**Exercise details:**
Copy, word for word, the lines of the entries below between the one with "let fresh := ((List.range" and the one with "if r.slot = slot", inclusive, and leave out everything else.

**Listed entries:**
/-- The entry of a stack's table that the next query takes: which free one is not stated (R64); the model takes the lowest: DESIGN
CHOICE, log entry 102. -/
def freeEntry (s : State) (m : Nat) : Nat :=
  let taken := s.queries.filterMap (fun q => if hasEntry s q m then look q.qtab m else none)
  (lowestFrom (fun e => !(taken.contains e)) 0 (taken.length + 1)).getD 0

def entriesOn (s : State) (m : Nat) : Nat := (s.queries.filter (fun q => hasEntry s q m)).length

/-- Versions that a query needs in the parameter cache. -/
def blocksOf_ (q : Query) : List (Nat × Nat) := q.opers.map (fun o => (q.index, o.ver))
def blockHeld (s : State) (m : Nat) (b : Nat × Nat) : Bool :=
  s.queries.any (fun q => hasEntry s q m && (blocksOf_ q).contains b)

/-- Load the missing blocks into slots that no entry references; `none` where too few are free. -/
def loadBlocks (s : State) (m : Nat) (need : List (Nat × Nat)) : Option (List (Nat × Nat)) :=
  let cache := (bridge s m).cache
  let missing := need.filter (fun b => !(cache.contains b))
  let held := cache.filter (fun b => blockHeld s m b || need.contains b)
  let idle_ := cache.filter (fun b => !(blockHeld s m b || need.contains b))
  if 32 < held.length + missing.length then none
  else some (held ++ idle_.take (32 - held.length - missing.length) ++ missing)

/-- Cache slots that no entry references (R115). -/
def cacheFree (s : State) (m : Nat) : Nat := 32 - ((bridge s m).cache.filter (blockHeld s m)).length

/-! ### Results (R77, R78, R130) -/

/-- A dense run goes on without the command that started it: its outputs are discarded and its end is not reported. -/
def detachRun (s : State) (slot seq : Nat) : State :=
  let names := s.dense.runs.map (fun r => (r.slot, r.seq))
  let fresh := ((List.range (names.length + 1)).find? (fun k => !(names.contains (slot, seq + 65536 * (k + 1))))).getD 0
  { s with dense := { s.dense with
    waiting := s.dense.waiting.filter (fun p => p != (slot, seq))
    runs := s.dense.runs.map (fun r =>
      if r.slot = slot ∧ r.seq = seq then { r with seq := seq + 65536 * (fresh + 1), reported := false } else r) } }

/-- Bins may have room now: waiting searches without a reservation try again, in admission order (R80). -/
def reserveCut (s : State) (tag : Nat) : State :=
  match queryOf s tag with
  | none => s
  | some q =>
    match q.cut, (look s.indexes q.index).filter (fun _ => q.phase == .waiting) with
    | none, some x =>
      let low := max q.admitted (s.time.base - 80) / 1000
      match findBin s (cutLoad x q) low (s.queries.length + 1) (q.deadline / 1000) with
      | none => s
      | some b =>
        let s := withQuery s tag (fun q => { q with cut := some (b * 1000) })
        if b < q.deadline / 1000 then bump s 0x23 1 else s
    | _, _ => s
def retryCuts (s : State) : State := (s.queries.map (·.tag)).foldl reserveCut s

/-- A query leaves: contexts, entries, reservations and places in strums and orders are freed; lists that are still under
way to a merge stage will find no reservation (R64, R80, R126, R129). -/
def releaseQuery (s : State) (q : Query) : State :=
  let s := endReqs (endReqs s (.vector q.tag)) (.rerank q.tag)
  let s := { s with
    queries := s.queries.filter (fun y => y.tag != q.tag)
    strums := (s.strums.map (fun t => { t with members := t.members.filter (· != q.tag) })).filter (fun t => t.members != [])
    strays := s.strays ++ (q.transit.filter (fun t => t.dest != .out)).map (fun _ => q.tag)
    bridges := s.bridges.map (fun b => (b.1, { b.2 with
      reqs := b.2.reqs.filter (fun r => r.tag != q.tag)
      lost := b.2.lost.filter (fun r => r.tag != q.tag)
      badTags := b.2.badTags.filter (· != q.tag)
      orders := (b.2.orders.map (fun o => { o with members := o.members.filter (fun m => m.1 != q.tag) })).filter
        (fun o => o.members != []) })) }
  let s := match q.origin with
    | .host slot seq => if q.vectorFrom then s else detachRun s slot seq
    | .child _ _ _ _ => s
  retryCuts s
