/-- The lowest free index number. -/
def freeIndex (s : State) : Option Nat := lowestFrom (fun i => (indexAt s i).isNone) 0 256

/-- Checks 4 and 5 of R211: the partition table, placement and quotas. -/
def ciPlace (s : State) (c : IndexCfg) (table : List Byte) (n : Nat) : Except Status (List Part) :=
  let parts := (List.range n).map (tablePart table)
  if !((List.range n).all (fun i => bits (tableEntry table i) 95 64 == 0 && bits (tableEntry table i) 31 16 == 0)) then .error .invalid
  else if !(parts.all (fun p => [1, 2, 4, 8, 16].contains (stacksOf p).length)) then .error .invalid
  else if !(parts.all (fun p => decide (1024 ≤ p.perStack))) then .error .invalid
  else if !(parts.all (fun p => decide (totalSlots p ≤ 67108863))) then .error .invalid
  else if !(parts.all (fun p => decide (1 ≤ p.quota))) then .error .invalid
  else
    match placeAll s c.format [] parts with
    | none => .error .capacity
    | some parts =>
      match (if c.rrFmt = 0 then some parts else placeRerank s c [] parts) with
      | none => .error .capacity
      | some parts =>
        if !(quotaFits s c.format parts) then .error .capacity
        else if (freeIndex s).isNone then .error .capacity
        else .ok parts

/-- Check 6 of R211 (R98). -/
def ciMetricOk (s : State) (c : IndexCfg) : Bool :=
  decide (c.metric ≤ 3) && decide (c.kernel ≤ 15) && (c.rrFmt != 0 || c.kernel == 0)
    && (c.kernel == 0 || ((look s.kernels c.kernel).getD {}).valid)

/-- The command's buffers have been read: the rest of the checks, and the index is created. -/
def createIndexEnd (s : State) (slot seq : Nat) (w : CmdWord) (table image : List Byte) : State :=
  let c := ciCfg w
  match ciPlace s c table (ciParts w), freeIndex s with
  | .error st, _ => finishWith s slot seq st
  | .ok _, none => finishWith s slot seq .capacity
  | .ok parts, some i =>
    if !(ciMetricOk s c) || !(codeSetOk c true image) then finishWith s slot seq .invalid
    else
      let x : Index :=
        { cfg := c, parts := parts, quality := fld w 159 152, route := bit w.toNat 160,
          vers := [imageVersion c 0 1 image], proj := imgRows image (codeElems c) c.vecDims }
      finish { s with indexes := keep i x s.indexes } slot seq { status := .ok, result := i }

/-- CREATE_INDEX: checks 1 and 2; then its table and its image are read (R211). -/
def execCreateIndex (slot seq : Nat) (s : State) : Result :=
  match admitting s slot seq 0x83 with
  | none => idle s
  | some o => if !(reservedOk o.word) || !(ciFieldsOk o.word) then .next (finishWith s slot seq .invalid)
      else .next (nowWaiting s slot seq)

/-! ### DROP_INDEX (R155) -/

/-- Complete a command that still runs under an opcode. -/
def finishOp (s : State) (slot seq op : Nat) (c : Compl) : State :=
  match outCmd s slot seq with
  | some o => if cOpcode o.word = op ∧ isRunning o then finish s slot seq c else s
  | none => s

/-- No luthier work of a partition is in flight. -/
def stopLuthier (p : Part) : Part := { p with chains := p.chains.map (fun c => (c.1, { c.2 with batch := none, walk := none })) }

/-- Steps 1 to 3 of R155. -/
def beginDrop (s : State) (i slot seq : Nat) : State :=
  let start := (indexAt s i).bind (fun x => x.retune.start)
  let waiters := ((indexAt s i).map (fun x => x.retune.waiters)).getD []
  let s := withIndex s i (fun x => { x with
    dropping := some (slot, seq), luthier := .drop, waiting := false, parts := x.parts.map stopLuthier, retune := { space := x.retune.space } })
  let s := { s with pinSlots := s.pinSlots.map (fun p => if p.2.index = i then (p.1, { p.2 with live := false }) else p) }
  let s := finishAll s (fun o => cOpcode o.word == 0x88 && cIndex o.word == i && isRunning o) (fun _ => { status := .noIndex })
  let s := waiters.foldl (fun s t => finishOp s t.1 t.2 0x8A { status := .noIndex }) s
  let s := match start with
    | some t => finishOp s t.1 t.2 0x89 { status := .noIndex }
    | none => s
  let s := ((entriesOf s i).filter (fun e => e.state == 1 || e.state == 2)).foldl (fun s e => failWrite s e .noIndex) s
  retire (withIndex s i (fun x => { x with open_ := none, closed := [] })) i

/-- DROP_INDEX. -/
def execDropIndex (slot seq : Nat) (s : State) : Result :=
  match admitting s slot seq 0x84 with
  | none => idle s
  | some o =>
    if !(reservedOk o.word) then .next (finishWith s slot seq .invalid)
    else if !(seesIndex s slot (cIndex o.word)) then .next (finishWith s slot seq .noIndex)
    else .next (beginDrop (setStage s slot seq .running) (cIndex o.word) slot seq)

/-- Subindices of the shard window (R353). -/
def shardKeys : List Nat := [0x811001, 0x811002, 0x811003, 0x811004, 0x811005, 0x811006, 0x811007]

**Result of the exercise:**
  let fresh := ((List.range (names.length + 1)).find? (fun k => !(names.contains (slot, seq + 65536 * (k + 1))))).getD 0
  { s with dense := { s.dense with
    waiting := s.dense.waiting.filter (fun p => p != (slot, seq))
    runs := s.dense.runs.map (fun r =>
      if r.slot = slot ∧ r.seq = seq then { r with seq := seq + 65536 * (fresh + 1), reported := false } else r) } }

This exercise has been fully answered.